NSF CAREER Award supports work in smart polymers
Assistant Professor of Mechanical Engineering Christopher Yakacki received a 2014 National Science Foundation CAREER Award. Yakacki’s CAREER award project, “A Two-Stage Processing Approach to Shape-Switching Liquid-Crystalline Elastomers for Biomedical Applications,” is a five-year investigation into the development of a reaction mechanism to tailor and manufacture liquid-crystalline elastomers (LCEs) for biomedical applications.
LCEs are a class of smart polymers that can repeatedly change shape and optical properties in response to a stimulus, such as heat or light.

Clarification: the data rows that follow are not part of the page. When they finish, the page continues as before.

-- ==== Sys2Proof/Syntax.lean ====
section
/-! DEFINITION. The commands of the opcode table, the command word's fields, and the host's side of the bus: accesses,
script lines and pseudo-instructions (30_encoding R98 to R103). -/

namespace Sys2Proof

/-- The commands, one constructor per row of the opcode table (30_encoding R99). They have no operand fields. -/
inductive Instr where
  | nop
  | decode
  | parse
  deriving DecidableEq, Repr

/-- The two fields of a command word (30_encoding R98). -/
structure CmdWord where
  opcode : BitVec 8
  mbz    : BitVec 24
  deriving DecidableEq, Repr

/-- Why a word written to CMD is no command (30_encoding R100). -/
inductive IllegalCmd where
  /-- OPCODE 0x03 to 0xFF -/
  | badOpcode (opcode : BitVec 8)
  /-- MBZ is not zero, whatever OPCODE is -/
  | mbzNonzero (mbz : BitVec 24)
  deriving DecidableEq, Repr

/-- The sixteen host-visible registers (20_memory R62). -/
inductive Reg where
  | cmd | status | cfg | rawLen | decIn | decInfo | decMant | decOutLo | decOutHi
  | hdrForm | hdrDigits | hdrLength | payloadOff | payloadBytes | sampleCount | ibufSize
  deriving DecidableEq, Repr

/-- What a mapped, aligned bus address selects (20_memory R62). -/
inductive Loc where
  | reg (r : Reg)
  /-- IBUF word `k`, bytes 4k to 4k + 3 -/
  | ibufWord (k : Nat)
  /-- bits [31:0] of OBUF entry `j` -/
  | obufLo (j : Nat)
  /-- bits [63:32] of OBUF entry `j` -/
  | obufHi (j : Nat)
  deriving DecidableEq, Repr

/-- One host bus access: a direction, a byte address, a size in bits, and for a write the data (20_memory R61). -/
inductive Access where
  | read (addr : Addr) (size : Nat)
  | write (addr : Addr) (size : Nat) (data : Word)
  deriving DecidableEq, Repr

/-- One thing the host does when it is the host's turn (40_command_interface R127). -/
inductive HostOp where
  | access (a : Access)
  /-- the WAIT_IDLE loop: read STATUS until bit 0 of the value read is 0 (30_encoding R103) -/
  | waitIdle
  /-- assert the reset input (70_reset_and_hazards R270) -/
  | reset
  deriving DecidableEq, Repr

/-- The two agents (00_scope R8). -/
inductive Agent where
  | host
  | unit
  deriving DecidableEq, Repr, Inhabited

/-- The target of a script line (30_encoding R102). -/
inductive Target where
  | reg (r : Reg)
  /-- the IBUF word holding the byte at this offset -/
  | ibuf (offset : Nat)
  | obufLo (j : Nat)
  | obufHi (j : Nat)
  | raw (addr : Addr)
  deriving DecidableEq, Repr

/-- A line of a host script: the two primitive lines of 30_encoding R102, the pseudo-instructions of R103, and the
assertion of reset (40_command_interface R127). -/
inductive ScriptLine where
  | wr (t : Target) (value : Word)
  | rd (t : Target)
  | nop
  | decode (w : Word)
  | parse
  | waitIdle
  | load (bytes : List Byte)
  | clrFlags
  | reset
  deriving DecidableEq, Repr

end Sys2Proof
end

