-- ==== Sys2Proof/Laws/Memory.lean ====
section
/-! SUPPORT. The laws of the sparse memory: a read after a write, that a write leaves every other key alone, and that every
operation keeps the canonical form. -/

namespace Sys2Proof.Machine

variable {α : Type}

theorem Memory.find_put (m : List (Nat × α)) (a b : Nat) (v : α) :
    Memory.find (Memory.put m a v) b = if a = b then some v else Memory.find m b := by
  induction m with
  | nil => simp [Memory.put, Memory.find]
  | cons c rest ih =>
    obtain ⟨k, w⟩ := c
    unfold Memory.put
    split
    · simp [Memory.find]
    · split
      · subst_vars
        simp only [Memory.find]
        split <;> rfl
      · simp only [Memory.find, ih]
        by_cases hkb : k = b <;> by_cases hab : a = b <;> simp_all

theorem Memory.find_put_same (m : List (Nat × α)) (a : Nat) (v : α) :
    Memory.find (Memory.put m a v) a = some v := by simp [Memory.find_put]

theorem Memory.find_put_other (m : List (Nat × α)) {a b : Nat} (v : α) (h : a ≠ b) :
    Memory.find (Memory.put m a v) b = Memory.find m b := by simp [Memory.find_put, h]

/-- A block write gives each key of the block its value, and leaves every other key alone. -/
theorem Memory.find_putAll (vs : List α) (m : List (Nat × α)) (a b : Nat) :
    Memory.find (Memory.putAll m a vs) b =
      if a ≤ b ∧ b < a + vs.length then vs[b - a]? else Memory.find m b := by
  induction vs generalizing m a with
  | nil => simp [Memory.putAll]
  | cons v vs ih =>
    simp only [Memory.putAll, ih, Memory.find_put, List.length_cons]
    rcases Nat.lt_trichotomy b a with h | h | h
    · rw [if_neg (by omega), if_neg (by omega), if_neg (by omega)]
    · subst h
      rw [if_neg (by omega), if_pos rfl, if_pos (by omega)]
      simp
    · by_cases hb : b < a + 1 + vs.length
      · rw [if_pos (by omega), if_pos (by omega), show b - a = (b - (a + 1)) + 1 by omega]
        simp
      · rw [if_neg (by omega), if_neg (by omega), if_neg (by omega)]

theorem Memory.risingFrom_mono {cap lo lo' : Nat} (h : lo' ≤ lo) {m : List (Nat × α)}
    (hm : Memory.risingFrom cap lo m = true) : Memory.risingFrom cap lo' m = true := by
  cases m with
  | nil => rfl
  | cons c rest =>
    simp only [Memory.risingFrom, Bool.and_eq_true, decide_eq_true_eq] at hm ⊢
    exact ⟨⟨by omega, hm.1.2⟩, hm.2⟩

theorem Memory.risingFrom_put {cap lo a : Nat} (v : α) {m : List (Nat × α)} (hlo : lo ≤ a) (ha : a < cap)
    (hm : Memory.risingFrom cap lo m = true) : Memory.risingFrom cap lo (Memory.put m a v) = true := by
  induction m generalizing lo with
  | nil => simp [Memory.put, Memory.risingFrom, hlo, ha]
  | cons c rest ih =>
    obtain ⟨k, w⟩ := c
    simp only [Memory.risingFrom, Bool.and_eq_true, decide_eq_true_eq] at hm
    obtain ⟨⟨h1, h2⟩, h3⟩ := hm
    unfold Memory.put
    split
    · simp [Memory.risingFrom, hlo, ha, h2, h3]; omega
    · split
      · subst_vars; simp [Memory.risingFrom, hlo, ha, h3]
      · simp only [Memory.risingFrom, Bool.and_eq_true, decide_eq_true_eq]
        exact ⟨⟨h1, h2⟩, ih (by omega) h3⟩

theorem Memory.wf_put {cap a : Nat} (v : α) {m : List (Nat × α)} (ha : a < cap) (hm : Memory.wf cap m = true) :
    Memory.wf cap (Memory.put m a v) = true := Memory.risingFrom_put v (Nat.zero_le a) ha hm

theorem Memory.wf_putAll {cap : Nat} (vs : List α) {a : Nat} {m : List (Nat × α)} (ha : a + vs.length ≤ cap)
    (hm : Memory.wf cap m = true) : Memory.wf cap (Memory.putAll m a vs) = true := by
  induction vs generalizing a m with
  | nil => exact hm
  | cons v vs ih =>
    simp only [List.length_cons] at ha
    exact ih (by omega) (Memory.wf_put v (by omega) hm)

/-- The reset state's buffers list nothing, so they are in canonical form. -/
theorem Memory.wf_reset (n : Nat) : Memory.wf n State.reset.ibuf = true ∧
    Memory.wf (Config.obufSamples n) State.reset.obuf = true := ⟨rfl, rfl⟩

end Sys2Proof.Machine
end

Traditionally, LCEs have been difficult to synthesize and manufacture for applications such as biomedical devices. This CAREER award is to investigate a new approach and reaction mechanism to tailor and manufacture these materials for biomedical applications, specifically shape-changing biomedical devices.
Yakacki’s CAREER award will also serve to create summer workshops for local high school students, which will give them a hands-on experience in how smart polymers can be used in biomedical applications. Using this new technology, Yakacki will apply his teaching and industry experience to design and develop interference devices for anterior cruciate ligament (ACL) tears, which also illustrates how the fields of mechanical engineering, materials science, and bioengineering can combine. He hopes to show that engineering isn’t a confined area of study, and that although there are individual degree programs, engineers often solve problems using an interdisciplinary approach. Through this endeavor, Yakacki wants to give students a better look at how a college education can lead to unique, real-world opportunities and experiences.